Task to carry out: Every line holding "cbKey" should be copied from the records below.

[Start of section]

-- ==== Sys2Proof/Machine/CoreEvents.lean ====
section
/-! DEFINITION. What happens at a core between its groups (08_cores.md): results land, freezes end, contexts leave the
width, block, park and come back, watchdogs and events, posted stores perform, members retire. Each event has the
condition under which it acts; otherwise it leaves the state as it is. -/

namespace Sys2Proof.Machine

/-- A context becomes READY now (R180, R181). -/
def State.wake (s : State) (cx : Nat) : State :=
  s.modCtx cx fun c => { c with mode := .ready, since := s.g, blockOn := none, parkOn := none, wcount := 0 }
/-- The width falls free. -/
def State.release (s : State) (cx : Nat) : State :=
  (s.modCore (coreOf cx) fun k => { k with lastCx := cx % 4 }).modCtx cx fun c => { c with leaving := none, yielded := 0 }
def State.frozen (s : State) (core : Nat) : Bool := !(s.core core).freeze.isEmpty
/-- A contribution whose source in AB waits for results of its context that have not landed (R193, R254, R342). -/
def State.sourceDue (s : State) (e : Entry) : Bool :=
  match e.cmd with
  | .coll _ src _ count et .. =>
    e.done == 0 && ((s.ctx e.cx).abStores.any (fun p => decide (p.seq < e.tick * 8 + 8)) || (s.ctx e.cx).notReady src (count * collElem et))
  | _ => false
/-- Whether the ticks of a core go on: it is not frozen, or a `drain` alone freezes it, and waits for a contribution whose source
is still to land; no group issues meanwhile (R246; see the log). -/
def State.ticking (s : State) (core : Nat) : Bool :=
  (s.core core).freeze.all fun f => match f with
    | .drain _ ids => (s.core core).queue.any fun e => ids.any (·.1 == e.id) && s.sourceDue e
    | _ => false

/- Landing (R194, R357) -/
/-- A landed write, or a unit's read on its tick. -/
def State.landAct (s : State) (cx : Nat) (p : Pend) : State :=
  let core := coreOf cx
  let add (s : State) (n : Nat) (a : Act) : State :=
    s.modCtx cx fun c => { c with pend := insertPend ⟨p.land + n, p.seq, p.fu, a⟩ c.pend }
  match p.act with
  | .sreg r v => s.modCtx cx (·.setS r v)
  | .pred n b => s.modCtx cx (·.setP n b)
  | .window b => s.modCtx cx (·.setWindow b)
  | .rotate b => s.modCtx cx fun c => c.setWindow (c.preds.extractLsb' 8 7 ++ (if b then 1 else 0 : BitVec 1))
  | .lanes vs => s.modCtx cx (·.setLanes vs)
  | .mp n v => s.modCtx cx fun c => { c with mp := Map.set 0 c.mp n v }
  | .lc n v => s.modCtx cx fun c => { c with lc := Map.set 0 c.lc n v }
  | .ec v => s.modCtx cx fun c => { c with ec := v }
  | .fmt v => s.modCtx cx fun c => { c with f := v }
  | .flags fl => s.modCtx cx fun c => { c with flags := c.flags ||| fl }
  | .sys n v => s.sysWrite cx n v
  | .ab .. | .larm .. => s.landAb cx p
  | .acct d gap =>
    let (v, s) := match s.tenantOf cx with
      | some t => (s.reg (rAcctBal t), s)
      | none => s.free
    s.modCtx cx fun c => { c with pend := insertPend ⟨p.land + gap, p.seq, .none, .sreg d v⟩ c.pend }
  | .cb a bs => s.putBytes (cbKey core a) bs
  | .mmaDone => s.modCtx cx fun c => { c with mmaDone := (c.mmaDone + 1) % 2 ^ 64 }
  | .mmaFetch id a n ma cb fresh bank => add s 31 (.mmaAcc id (s.bytes (abKey core a) n) ma cb fresh bank)
  | .mmaAcc id row ma cb fresh bank =>
    let old := s.bytes (cbKey core cb) 512
    let new := mmaRowBytes ((s.ctx cx).bankOf bank) ma row old fresh
    let keep (m : MmaRun) : MmaRun := if m.id = id then { m with old := Map.put m.old cb old } else m
    add (s.modCtx cx fun c => { c with mmas := c.mmas.map keep }) 1 (.cb cb new)
  | .rotRow cb n => add s 32 (.cb cb (rotRowBytes n (s.bytes (cbKey core cb) 512)))
  | .drnRow cb a sigma df f => add s 12 (.ab a (drnRowBytes f df sigma (s.bytes (cbKey core cb) 512)))
  | .load .. | .arrive .. | .poison .. | .denied .. => s
/-- Reads of units, which see every write that lands on their tick. -/
def Act.captures : Act → Bool
  | .mmaFetch .. | .mmaAcc .. | .rotRow .. | .drnRow .. | .acct .. => true
  | _ => false
/-- Loads whose data is due and has not come (R197). -/
def State.lateLoads (s : State) (cx : Nat) (due : List Pend) : List Nat :=
  due.filterMap fun p => match p.act with
    | .arrive id _ => if (s.core (coreOf cx)).pending.contains id then some id else none
    | _ => none
/-- The fault that a load or atomic raises at its landing: poison, or a RETIRED frame, or one that is not its tenant's (R163,
R395), with its slot. -/
def Act.fault : Act → Option (Trap × Nat)
  | .poison a sl sub => some (⟨0x0A, sub, a⟩, sl)
  | .denied a sl => some (⟨0x06, 2, a⟩, sl)
  | _ => none
/-- A fault that a load raises at its landing waits for the end of a `realign` wait, which is one wait of its group (R30,
R395). -/
def Ctx.isDue (c : Ctx) (p : Pend) : Bool := decide (p.land ≤ c.tick) && !(c.realign.isSome && p.act.fault.isSome)
def Ctx.due (c : Ctx) : List Pend := c.pend.filter c.isDue
/-- Whether results of a HOLDING context are due and its core counts ticks. -/
def State.landing? (s : State) (cx : Nat) : Bool :=
  (s.ctx cx).mode == .holding && s.ticking (coreOf cx) && !(s.ctx cx).due.isEmpty
/-- What is due lands: writes in issue order, then reads; late data freezes the core instead; the fault of a load is then
raised before the next group (R194, R197, R395). -/
def State.landDue (s : State) (cx : Nat) : State :=
  let due := (s.ctx cx).due
  match s.lateLoads cx due with
  | [] =>
    let s := s.modCtx cx fun c => { c with pend := c.pend.filter fun p => !c.isDue p }
    let s := (due.filter (!·.act.captures)).foldl (fun s p => s.landAct cx p) s
    let s := (due.filter (·.act.captures)).foldl (fun s p => s.landAct cx p) s
    match due.findSome? (·.act.fault) with
    | none => s
    | some (t, sl) =>
      let c := s.ctx cx
      s.deliver cx t sl c.pc (c.tick + c.idle) c.rest
  | ids => s.modCore (coreOf cx) fun k => { k with freeze := ids.map (Freeze.late cx) ++ k.freeze }
/-- RESULT_LAND. -/
def execResultLand (cx : Nat) (s : State) : Res := .next (if s.landing? cx then s.landDue cx else s)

[End of section]

Output of the exercise:
  | .cb a bs => s.putBytes (cbKey core a) bs
    let old := s.bytes (cbKey core cb) 512
  | .rotRow cb n => add s 32 (.cb cb (rotRowBytes n (s.bytes (cbKey core cb) 512)))
  | .drnRow cb a sigma df f => add s 12 (.ab a (drnRowBytes f df sigma (s.bytes (cbKey core cb) 512)))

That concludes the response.